START Supplied entries

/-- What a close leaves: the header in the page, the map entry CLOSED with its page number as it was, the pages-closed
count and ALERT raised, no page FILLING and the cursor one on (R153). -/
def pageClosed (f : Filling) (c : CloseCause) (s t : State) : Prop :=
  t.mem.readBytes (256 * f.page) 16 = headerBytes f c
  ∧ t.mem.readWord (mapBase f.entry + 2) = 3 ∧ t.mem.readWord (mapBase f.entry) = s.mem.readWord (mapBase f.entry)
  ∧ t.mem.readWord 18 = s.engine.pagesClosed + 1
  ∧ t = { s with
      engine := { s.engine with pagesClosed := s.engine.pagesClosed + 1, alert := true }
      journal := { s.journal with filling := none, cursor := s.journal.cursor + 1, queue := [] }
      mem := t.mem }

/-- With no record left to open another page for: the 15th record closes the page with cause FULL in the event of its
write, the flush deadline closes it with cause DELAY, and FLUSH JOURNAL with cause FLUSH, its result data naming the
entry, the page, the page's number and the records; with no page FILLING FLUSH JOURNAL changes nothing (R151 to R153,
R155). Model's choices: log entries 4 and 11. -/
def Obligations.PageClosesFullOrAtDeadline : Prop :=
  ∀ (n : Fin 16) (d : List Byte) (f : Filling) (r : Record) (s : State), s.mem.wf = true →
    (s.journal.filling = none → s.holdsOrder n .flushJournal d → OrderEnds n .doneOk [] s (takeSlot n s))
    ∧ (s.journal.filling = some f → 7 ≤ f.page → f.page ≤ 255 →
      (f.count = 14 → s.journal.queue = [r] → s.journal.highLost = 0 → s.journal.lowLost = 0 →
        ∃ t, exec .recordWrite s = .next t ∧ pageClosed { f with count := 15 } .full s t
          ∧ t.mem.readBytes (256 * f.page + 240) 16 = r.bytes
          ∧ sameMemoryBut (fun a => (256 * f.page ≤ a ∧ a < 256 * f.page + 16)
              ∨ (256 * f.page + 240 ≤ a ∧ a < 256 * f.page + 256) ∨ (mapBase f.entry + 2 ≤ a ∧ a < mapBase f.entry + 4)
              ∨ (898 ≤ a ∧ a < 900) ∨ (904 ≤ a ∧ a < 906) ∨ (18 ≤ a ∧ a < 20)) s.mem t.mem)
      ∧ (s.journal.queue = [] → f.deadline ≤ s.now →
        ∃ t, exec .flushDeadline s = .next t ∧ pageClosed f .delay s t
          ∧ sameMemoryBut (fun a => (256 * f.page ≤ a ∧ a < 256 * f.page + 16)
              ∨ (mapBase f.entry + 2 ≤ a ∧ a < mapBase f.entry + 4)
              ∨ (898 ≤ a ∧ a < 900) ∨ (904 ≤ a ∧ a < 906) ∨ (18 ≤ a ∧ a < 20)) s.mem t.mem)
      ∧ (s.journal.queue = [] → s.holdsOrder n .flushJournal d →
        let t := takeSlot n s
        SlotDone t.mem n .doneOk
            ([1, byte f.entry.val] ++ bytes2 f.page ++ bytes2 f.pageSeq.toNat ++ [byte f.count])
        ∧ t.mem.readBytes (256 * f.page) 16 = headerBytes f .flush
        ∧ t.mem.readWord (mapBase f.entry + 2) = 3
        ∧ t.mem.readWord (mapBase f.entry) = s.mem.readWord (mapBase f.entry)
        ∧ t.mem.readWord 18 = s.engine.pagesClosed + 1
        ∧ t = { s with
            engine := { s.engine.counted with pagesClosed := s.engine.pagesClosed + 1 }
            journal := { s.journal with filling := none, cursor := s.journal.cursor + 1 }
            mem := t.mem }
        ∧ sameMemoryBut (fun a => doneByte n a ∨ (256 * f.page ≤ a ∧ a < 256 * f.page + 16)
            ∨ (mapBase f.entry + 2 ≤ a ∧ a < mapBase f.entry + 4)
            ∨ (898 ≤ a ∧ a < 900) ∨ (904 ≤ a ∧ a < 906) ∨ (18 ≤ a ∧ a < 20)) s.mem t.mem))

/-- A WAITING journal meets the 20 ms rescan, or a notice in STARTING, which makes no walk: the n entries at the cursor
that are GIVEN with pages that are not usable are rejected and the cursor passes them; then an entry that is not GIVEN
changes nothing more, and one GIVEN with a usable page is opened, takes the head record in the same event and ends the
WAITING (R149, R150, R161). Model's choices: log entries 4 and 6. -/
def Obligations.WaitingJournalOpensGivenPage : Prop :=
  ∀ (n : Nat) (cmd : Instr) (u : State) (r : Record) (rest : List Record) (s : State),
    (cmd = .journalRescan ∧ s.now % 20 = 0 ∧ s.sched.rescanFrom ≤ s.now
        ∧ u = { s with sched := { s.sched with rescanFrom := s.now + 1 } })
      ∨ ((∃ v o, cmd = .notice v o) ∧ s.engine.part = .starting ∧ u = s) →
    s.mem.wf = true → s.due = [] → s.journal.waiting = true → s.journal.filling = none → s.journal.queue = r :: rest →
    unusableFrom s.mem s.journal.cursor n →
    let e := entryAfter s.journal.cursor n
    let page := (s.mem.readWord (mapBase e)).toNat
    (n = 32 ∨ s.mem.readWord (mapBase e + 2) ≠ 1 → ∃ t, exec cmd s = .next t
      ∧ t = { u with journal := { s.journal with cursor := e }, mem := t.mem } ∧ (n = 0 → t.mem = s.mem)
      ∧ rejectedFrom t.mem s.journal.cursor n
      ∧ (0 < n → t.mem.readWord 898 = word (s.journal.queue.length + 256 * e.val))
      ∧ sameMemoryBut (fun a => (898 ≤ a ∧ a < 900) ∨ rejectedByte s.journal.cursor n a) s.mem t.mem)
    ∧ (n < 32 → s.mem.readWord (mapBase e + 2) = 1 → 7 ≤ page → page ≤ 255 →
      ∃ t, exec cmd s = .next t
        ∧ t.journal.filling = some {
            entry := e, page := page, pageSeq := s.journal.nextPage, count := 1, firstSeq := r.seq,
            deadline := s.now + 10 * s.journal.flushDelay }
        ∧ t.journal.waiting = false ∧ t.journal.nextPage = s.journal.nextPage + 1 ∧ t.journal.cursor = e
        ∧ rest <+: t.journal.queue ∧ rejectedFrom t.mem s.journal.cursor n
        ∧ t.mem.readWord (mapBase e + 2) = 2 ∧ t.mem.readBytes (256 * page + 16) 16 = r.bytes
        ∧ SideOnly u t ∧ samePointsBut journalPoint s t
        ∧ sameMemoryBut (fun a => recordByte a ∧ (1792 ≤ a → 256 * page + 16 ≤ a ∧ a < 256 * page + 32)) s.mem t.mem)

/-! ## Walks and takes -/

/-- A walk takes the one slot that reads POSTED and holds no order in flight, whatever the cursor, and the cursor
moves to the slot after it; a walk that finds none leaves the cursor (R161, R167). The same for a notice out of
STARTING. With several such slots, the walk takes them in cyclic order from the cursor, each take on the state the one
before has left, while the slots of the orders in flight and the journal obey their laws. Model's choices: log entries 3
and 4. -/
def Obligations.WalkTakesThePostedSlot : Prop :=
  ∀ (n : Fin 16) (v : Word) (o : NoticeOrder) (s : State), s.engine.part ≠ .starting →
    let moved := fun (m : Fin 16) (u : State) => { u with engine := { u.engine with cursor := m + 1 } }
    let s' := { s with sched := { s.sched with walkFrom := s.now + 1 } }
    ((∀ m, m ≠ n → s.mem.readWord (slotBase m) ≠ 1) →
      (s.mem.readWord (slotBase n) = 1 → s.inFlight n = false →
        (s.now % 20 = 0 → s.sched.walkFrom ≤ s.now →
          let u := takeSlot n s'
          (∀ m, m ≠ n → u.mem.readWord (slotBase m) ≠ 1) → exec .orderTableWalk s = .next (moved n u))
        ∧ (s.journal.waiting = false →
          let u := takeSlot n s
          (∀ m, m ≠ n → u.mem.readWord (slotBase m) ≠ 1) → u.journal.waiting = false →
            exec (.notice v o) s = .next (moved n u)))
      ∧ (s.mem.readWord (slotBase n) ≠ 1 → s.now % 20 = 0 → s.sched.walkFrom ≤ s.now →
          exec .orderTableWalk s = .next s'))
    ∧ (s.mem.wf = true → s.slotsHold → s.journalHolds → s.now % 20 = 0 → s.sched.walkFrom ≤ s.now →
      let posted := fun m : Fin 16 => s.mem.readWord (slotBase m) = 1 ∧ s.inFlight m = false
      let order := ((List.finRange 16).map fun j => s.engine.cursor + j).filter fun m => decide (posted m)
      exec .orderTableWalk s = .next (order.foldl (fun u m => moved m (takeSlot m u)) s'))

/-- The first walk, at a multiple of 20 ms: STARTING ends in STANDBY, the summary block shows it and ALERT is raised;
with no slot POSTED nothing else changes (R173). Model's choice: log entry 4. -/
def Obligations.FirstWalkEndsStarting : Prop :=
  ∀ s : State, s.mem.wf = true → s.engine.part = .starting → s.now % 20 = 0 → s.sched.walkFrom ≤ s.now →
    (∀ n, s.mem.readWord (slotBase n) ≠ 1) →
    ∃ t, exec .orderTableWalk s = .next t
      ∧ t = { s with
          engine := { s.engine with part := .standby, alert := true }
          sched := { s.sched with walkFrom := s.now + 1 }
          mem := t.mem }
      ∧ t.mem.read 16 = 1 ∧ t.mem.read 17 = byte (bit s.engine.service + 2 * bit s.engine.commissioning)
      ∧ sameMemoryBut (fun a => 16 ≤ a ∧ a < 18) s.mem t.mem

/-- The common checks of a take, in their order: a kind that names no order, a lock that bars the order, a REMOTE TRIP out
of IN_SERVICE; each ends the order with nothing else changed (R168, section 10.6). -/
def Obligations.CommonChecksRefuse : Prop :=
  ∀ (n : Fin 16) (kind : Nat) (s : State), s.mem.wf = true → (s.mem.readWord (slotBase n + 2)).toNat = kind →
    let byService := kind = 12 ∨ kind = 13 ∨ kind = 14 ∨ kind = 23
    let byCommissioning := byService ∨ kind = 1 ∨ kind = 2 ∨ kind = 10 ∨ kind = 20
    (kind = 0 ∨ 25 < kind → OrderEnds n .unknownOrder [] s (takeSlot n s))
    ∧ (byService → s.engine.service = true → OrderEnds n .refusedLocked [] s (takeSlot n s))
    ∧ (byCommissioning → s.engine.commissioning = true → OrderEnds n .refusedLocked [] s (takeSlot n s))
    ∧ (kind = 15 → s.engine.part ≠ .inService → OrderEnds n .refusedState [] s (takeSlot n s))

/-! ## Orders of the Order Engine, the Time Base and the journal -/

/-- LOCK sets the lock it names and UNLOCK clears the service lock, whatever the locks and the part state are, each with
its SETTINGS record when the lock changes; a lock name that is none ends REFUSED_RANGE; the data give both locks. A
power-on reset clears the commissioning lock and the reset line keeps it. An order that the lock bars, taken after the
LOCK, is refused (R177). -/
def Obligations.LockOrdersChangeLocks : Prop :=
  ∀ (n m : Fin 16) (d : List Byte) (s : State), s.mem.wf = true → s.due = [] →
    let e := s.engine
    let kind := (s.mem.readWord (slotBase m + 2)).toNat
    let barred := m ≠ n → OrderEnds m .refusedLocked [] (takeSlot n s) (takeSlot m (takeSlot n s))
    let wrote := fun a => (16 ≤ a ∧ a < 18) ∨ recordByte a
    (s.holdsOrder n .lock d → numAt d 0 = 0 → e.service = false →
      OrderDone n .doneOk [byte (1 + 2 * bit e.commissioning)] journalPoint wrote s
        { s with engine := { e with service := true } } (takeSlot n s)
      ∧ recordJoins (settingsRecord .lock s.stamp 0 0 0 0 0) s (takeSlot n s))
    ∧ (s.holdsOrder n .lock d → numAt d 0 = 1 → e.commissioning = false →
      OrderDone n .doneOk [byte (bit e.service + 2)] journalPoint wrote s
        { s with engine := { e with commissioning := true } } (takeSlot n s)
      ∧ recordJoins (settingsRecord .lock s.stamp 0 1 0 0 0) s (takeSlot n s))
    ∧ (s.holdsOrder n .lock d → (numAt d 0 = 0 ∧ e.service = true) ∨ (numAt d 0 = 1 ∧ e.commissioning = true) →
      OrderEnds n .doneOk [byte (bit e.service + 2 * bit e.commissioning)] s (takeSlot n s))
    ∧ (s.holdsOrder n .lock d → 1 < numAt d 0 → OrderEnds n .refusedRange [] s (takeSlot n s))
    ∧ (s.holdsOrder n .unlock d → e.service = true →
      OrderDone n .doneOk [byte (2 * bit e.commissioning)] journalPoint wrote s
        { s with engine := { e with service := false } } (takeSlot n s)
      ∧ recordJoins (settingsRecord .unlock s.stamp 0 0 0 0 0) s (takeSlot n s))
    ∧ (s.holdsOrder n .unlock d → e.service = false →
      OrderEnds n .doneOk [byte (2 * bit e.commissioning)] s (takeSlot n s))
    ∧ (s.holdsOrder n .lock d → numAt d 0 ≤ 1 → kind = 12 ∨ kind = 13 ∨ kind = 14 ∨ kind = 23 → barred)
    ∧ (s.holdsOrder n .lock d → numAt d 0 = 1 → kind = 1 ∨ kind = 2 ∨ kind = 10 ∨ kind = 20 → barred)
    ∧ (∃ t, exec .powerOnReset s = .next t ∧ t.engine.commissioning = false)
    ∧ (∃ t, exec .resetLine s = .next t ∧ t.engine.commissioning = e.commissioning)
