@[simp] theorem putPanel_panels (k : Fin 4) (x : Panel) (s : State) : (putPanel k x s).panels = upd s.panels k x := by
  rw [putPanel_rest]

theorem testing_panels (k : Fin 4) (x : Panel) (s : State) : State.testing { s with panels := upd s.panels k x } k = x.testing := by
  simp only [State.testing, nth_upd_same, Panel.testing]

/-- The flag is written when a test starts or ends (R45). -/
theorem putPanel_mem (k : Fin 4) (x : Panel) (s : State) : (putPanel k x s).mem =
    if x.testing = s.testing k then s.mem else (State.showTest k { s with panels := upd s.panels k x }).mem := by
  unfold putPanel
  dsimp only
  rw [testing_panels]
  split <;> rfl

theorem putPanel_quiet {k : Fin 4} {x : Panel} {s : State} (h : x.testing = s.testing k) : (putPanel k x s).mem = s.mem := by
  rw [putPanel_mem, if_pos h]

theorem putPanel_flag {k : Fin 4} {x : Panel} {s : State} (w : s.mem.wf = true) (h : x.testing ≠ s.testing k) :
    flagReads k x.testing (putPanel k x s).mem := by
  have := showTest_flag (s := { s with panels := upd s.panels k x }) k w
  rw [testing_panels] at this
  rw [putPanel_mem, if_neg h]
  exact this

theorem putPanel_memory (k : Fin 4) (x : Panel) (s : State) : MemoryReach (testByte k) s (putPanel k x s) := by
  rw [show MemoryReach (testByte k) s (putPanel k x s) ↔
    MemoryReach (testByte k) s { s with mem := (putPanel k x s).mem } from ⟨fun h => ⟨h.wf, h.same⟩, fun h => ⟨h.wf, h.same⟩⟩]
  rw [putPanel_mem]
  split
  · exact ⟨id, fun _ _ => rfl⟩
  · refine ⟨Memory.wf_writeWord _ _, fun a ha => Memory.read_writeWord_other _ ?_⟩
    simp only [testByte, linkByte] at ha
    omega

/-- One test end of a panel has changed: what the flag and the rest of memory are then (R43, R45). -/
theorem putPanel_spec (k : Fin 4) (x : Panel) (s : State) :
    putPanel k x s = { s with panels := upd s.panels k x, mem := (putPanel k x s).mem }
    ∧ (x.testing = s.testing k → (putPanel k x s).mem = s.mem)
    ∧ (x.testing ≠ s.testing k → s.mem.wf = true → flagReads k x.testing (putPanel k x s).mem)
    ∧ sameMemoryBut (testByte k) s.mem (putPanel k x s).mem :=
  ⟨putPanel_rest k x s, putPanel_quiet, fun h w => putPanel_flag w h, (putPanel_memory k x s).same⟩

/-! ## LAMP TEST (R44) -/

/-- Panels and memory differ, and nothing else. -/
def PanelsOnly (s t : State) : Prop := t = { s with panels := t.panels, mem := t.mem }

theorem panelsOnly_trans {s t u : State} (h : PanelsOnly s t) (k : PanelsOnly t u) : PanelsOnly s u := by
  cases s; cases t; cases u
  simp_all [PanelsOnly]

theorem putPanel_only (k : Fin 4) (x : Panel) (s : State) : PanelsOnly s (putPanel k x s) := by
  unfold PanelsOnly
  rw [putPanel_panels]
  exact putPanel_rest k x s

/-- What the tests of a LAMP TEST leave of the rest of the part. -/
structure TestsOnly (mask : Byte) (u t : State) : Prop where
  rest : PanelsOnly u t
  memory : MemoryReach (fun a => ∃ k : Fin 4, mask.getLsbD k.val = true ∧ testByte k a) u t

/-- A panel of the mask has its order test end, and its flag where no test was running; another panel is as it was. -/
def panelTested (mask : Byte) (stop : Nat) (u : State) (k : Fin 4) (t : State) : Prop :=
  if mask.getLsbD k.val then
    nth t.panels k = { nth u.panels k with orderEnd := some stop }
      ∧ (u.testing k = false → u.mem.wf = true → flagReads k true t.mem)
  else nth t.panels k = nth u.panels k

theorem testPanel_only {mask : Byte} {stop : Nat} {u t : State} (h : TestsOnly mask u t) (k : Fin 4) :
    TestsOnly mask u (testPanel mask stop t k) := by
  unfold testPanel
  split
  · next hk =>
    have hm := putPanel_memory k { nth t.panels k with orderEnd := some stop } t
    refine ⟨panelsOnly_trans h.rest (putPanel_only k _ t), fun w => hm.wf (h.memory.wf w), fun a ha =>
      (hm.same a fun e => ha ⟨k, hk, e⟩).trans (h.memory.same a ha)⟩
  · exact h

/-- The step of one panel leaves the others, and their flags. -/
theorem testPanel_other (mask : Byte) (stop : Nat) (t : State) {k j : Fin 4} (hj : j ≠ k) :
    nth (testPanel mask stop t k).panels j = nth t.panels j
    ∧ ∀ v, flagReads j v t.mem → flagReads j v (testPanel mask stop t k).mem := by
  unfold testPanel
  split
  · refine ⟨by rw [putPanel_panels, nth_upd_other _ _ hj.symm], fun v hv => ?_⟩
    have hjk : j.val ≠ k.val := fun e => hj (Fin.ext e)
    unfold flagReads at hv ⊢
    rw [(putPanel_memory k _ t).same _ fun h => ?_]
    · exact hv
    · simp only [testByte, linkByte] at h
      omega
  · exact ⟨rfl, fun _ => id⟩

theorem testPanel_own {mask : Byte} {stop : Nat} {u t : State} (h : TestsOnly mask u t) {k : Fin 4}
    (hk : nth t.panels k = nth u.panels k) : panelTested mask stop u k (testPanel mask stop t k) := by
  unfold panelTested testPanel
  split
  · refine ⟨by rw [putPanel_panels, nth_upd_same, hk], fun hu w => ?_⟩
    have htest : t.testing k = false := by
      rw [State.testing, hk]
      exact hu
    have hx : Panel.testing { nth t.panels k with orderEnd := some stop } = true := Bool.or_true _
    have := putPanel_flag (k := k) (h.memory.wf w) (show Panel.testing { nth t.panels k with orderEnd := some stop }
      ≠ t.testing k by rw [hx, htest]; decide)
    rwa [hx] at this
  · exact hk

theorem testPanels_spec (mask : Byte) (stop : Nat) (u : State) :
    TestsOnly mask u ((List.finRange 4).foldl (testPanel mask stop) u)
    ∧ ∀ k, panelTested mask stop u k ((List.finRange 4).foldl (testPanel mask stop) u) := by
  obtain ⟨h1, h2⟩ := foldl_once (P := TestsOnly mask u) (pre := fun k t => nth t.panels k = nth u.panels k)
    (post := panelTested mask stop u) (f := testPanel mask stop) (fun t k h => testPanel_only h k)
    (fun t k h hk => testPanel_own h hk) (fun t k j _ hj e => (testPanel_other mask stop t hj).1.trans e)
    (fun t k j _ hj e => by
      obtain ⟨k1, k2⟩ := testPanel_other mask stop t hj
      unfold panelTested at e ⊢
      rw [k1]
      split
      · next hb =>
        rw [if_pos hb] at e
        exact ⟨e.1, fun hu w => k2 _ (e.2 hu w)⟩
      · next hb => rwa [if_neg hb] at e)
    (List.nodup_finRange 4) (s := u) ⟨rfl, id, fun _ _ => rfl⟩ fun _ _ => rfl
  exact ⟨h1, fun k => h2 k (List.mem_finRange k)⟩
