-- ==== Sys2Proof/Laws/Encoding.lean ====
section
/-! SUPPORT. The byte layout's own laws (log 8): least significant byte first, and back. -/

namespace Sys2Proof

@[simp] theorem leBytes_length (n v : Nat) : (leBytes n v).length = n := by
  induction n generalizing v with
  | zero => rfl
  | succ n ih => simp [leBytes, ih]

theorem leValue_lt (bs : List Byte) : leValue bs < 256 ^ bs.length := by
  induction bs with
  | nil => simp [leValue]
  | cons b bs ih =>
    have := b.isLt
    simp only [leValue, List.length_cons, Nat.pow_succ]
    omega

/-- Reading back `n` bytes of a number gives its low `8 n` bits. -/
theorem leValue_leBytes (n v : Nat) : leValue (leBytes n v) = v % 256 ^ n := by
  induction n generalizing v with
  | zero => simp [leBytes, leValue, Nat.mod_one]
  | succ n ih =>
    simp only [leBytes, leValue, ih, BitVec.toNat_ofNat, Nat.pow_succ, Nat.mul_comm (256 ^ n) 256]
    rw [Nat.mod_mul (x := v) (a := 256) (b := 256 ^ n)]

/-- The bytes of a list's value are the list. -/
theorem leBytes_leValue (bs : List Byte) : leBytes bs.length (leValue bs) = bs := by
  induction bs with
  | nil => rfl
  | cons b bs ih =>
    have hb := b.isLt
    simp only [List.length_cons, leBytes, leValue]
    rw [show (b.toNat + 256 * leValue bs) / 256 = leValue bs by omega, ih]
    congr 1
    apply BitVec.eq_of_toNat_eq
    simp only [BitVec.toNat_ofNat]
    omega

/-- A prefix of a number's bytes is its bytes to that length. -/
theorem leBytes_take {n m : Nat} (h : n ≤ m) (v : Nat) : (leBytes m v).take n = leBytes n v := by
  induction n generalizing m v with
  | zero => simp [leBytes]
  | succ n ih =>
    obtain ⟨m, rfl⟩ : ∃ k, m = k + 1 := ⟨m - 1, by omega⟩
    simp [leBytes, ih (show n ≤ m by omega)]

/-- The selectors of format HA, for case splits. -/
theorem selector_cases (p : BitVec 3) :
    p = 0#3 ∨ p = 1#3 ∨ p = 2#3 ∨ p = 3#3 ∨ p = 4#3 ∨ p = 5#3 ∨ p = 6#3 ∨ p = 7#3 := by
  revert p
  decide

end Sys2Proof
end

END Supplied entries

What this task involves -
Word for word, restate the lines of the data above that fall between the line holding "rest : PanelsOnly u t" and the line holding "have hm := putPanel_memory", inclusive, and no other lines.

Problem solution -
  rest : PanelsOnly u t
  memory : MemoryReach (fun a => ∃ k : Fin 4, mask.getLsbD k.val = true ∧ testByte k a) u t

/-- A panel of the mask has its order test end, and its flag where no test was running; another panel is as it was. -/
def panelTested (mask : Byte) (stop : Nat) (u : State) (k : Fin 4) (t : State) : Prop :=
  if mask.getLsbD k.val then
    nth t.panels k = { nth u.panels k with orderEnd := some stop }
      ∧ (u.testing k = false → u.mem.wf = true → flagReads k true t.mem)
  else nth t.panels k = nth u.panels k

theorem testPanel_only {mask : Byte} {stop : Nat} {u t : State} (h : TestsOnly mask u t) (k : Fin 4) :
    TestsOnly mask u (testPanel mask stop t k) := by
  unfold testPanel
  split
  · next hk =>
    have hm := putPanel_memory k { nth t.panels k with orderEnd := some stop } t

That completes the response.